/-- R79, R80: the running sums stay below 65521, and the result packs them without overflow. The spec supplies the start
values, the packing and the last vector from general knowledge (G4, G5, log 11). -/
def Obligations.Adler32SumsStayInRange : Prop :=
  (∀ m : Bytes,
    (adlerSums m).1 < 65521 ∧ (adlerSums m).2 < 65521 ∧
    (adler32 m).toNat = (adlerSums m).2 * 65536 + (adlerSums m).1) ∧
  adlerSums [] = (1, 0) ∧
  (∀ (m : Bytes) (x : Byte),
    (adlerSums (m ++ [x])).1 = ((adlerSums m).1 + x.toNat) % 65521 ∧
    (adlerSums (m ++ [x])).2 = ((adlerSums m).2 + (adlerSums (m ++ [x])).1) % 65521) ∧
  adler32 [] = 0x00000001 ∧
  adler32 [0x57, 0x69, 0x6B, 0x69, 0x70, 0x65, 0x64, 0x69, 0x61] = 0x11E60398

/-- R81: NOP completes in every state and clears the error code alone; a word with its opcode and RSVD not 0 is illegal. -/
def Obligations.NopClearsTheErrorCode : Prop :=
  decode 0x00000000 = .ok .nop ∧
  ∀ s : State, exec .nop s = .next { s with status := succeeded s } ∧
    (s.status.word = 0x80000110 →
      ({ s with status := succeeded s } : State).status.word = 0x80000000) ∧
    ∀ v : Word, v.extractLsb' 0 8 = 0 → v ≠ 0 → csrWrite 0 v s = .next { s with status := failed 0x01 }

/-- R82: CRC32 completes when both regions lie in IBUF, with RESULT the CRC-32 of A then B; otherwise RANGE. -/
def Obligations.Crc32Result : Prop :=
  decode 0x00000001 = .ok .crc32 ∧
  ∀ s : State,
    (AInIbuf s → BInIbuf s →
      exec .crc32 s = .next { s with result := crc32 (aBytes s ++ bBytes s), status := succeeded s }) ∧
    (¬ AInIbuf s ∨ ¬ BInIbuf s → FailsWith .crc32 s 0x02) ∧
    (s.aLen = 0 → s.bLen = 0 → crc32 (aBytes s ++ bBytes s) = 0x00000000) ∧
    (aBytes s = [0x49, 0x45, 0x4E, 0x44] → s.bLen = 0 → crc32 (aBytes s ++ bBytes s) = 0xAE426082)

/-- R83: ADLER32 completes when both regions lie in IBUF, with RESULT the Adler-32 of A then B; otherwise RANGE. -/
def Obligations.Adler32Result : Prop :=
  decode 0x00000002 = .ok .adler32 ∧
  ∀ s : State,
    (AInIbuf s → BInIbuf s →
      exec .adler32 s = .next { s with result := adler32 (aBytes s ++ bBytes s), status := succeeded s }) ∧
    (¬ AInIbuf s ∨ ¬ BInIbuf s → FailsWith .adler32 s 0x02) ∧
    (s.aLen = 0 → s.bLen = 0 → adler32 (aBytes s ++ bBytes s) = 0x00000001) ∧
    (s.aLen = 0 → bBytes s = [0x57, 0x69, 0x6B, 0x69, 0x70, 0x65, 0x64, 0x69, 0x61] →
      adler32 (aBytes s ++ bBytes s) = 0x11E60398)

/-! ## Chunk codec -/

/-- R35: exact, case-sensitive classification; a tag of another length than 4 is Other. -/
def Obligations.KindIsExactMatch : Prop :=
  ∀ tag : Bytes,
    (kind tag = .idat ↔ tag = [0x49, 0x44, 0x41, 0x54]) ∧ (kind tag = .cgbi ↔ tag = [0x43, 0x67, 0x42, 0x49]) ∧
    (kind tag = .other ↔ tag ≠ [0x49, 0x44, 0x41, 0x54] ∧ tag ≠ [0x43, 0x67, 0x42, 0x49]) ∧
    (tag.length ≠ 4 → kind tag = .other) ∧ kind [0x69, 0x64, 0x61, 0x74] = .other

• • • • • • •

* _To do_
Your answer should consist of all lines in the listing above that contain "Obligations".

* _Solved problem_
def Obligations.Adler32SumsStayInRange : Prop :=
def Obligations.NopClearsTheErrorCode : Prop :=
def Obligations.Crc32Result : Prop :=
def Obligations.Adler32Result : Prop :=
def Obligations.KindIsExactMatch : Prop :=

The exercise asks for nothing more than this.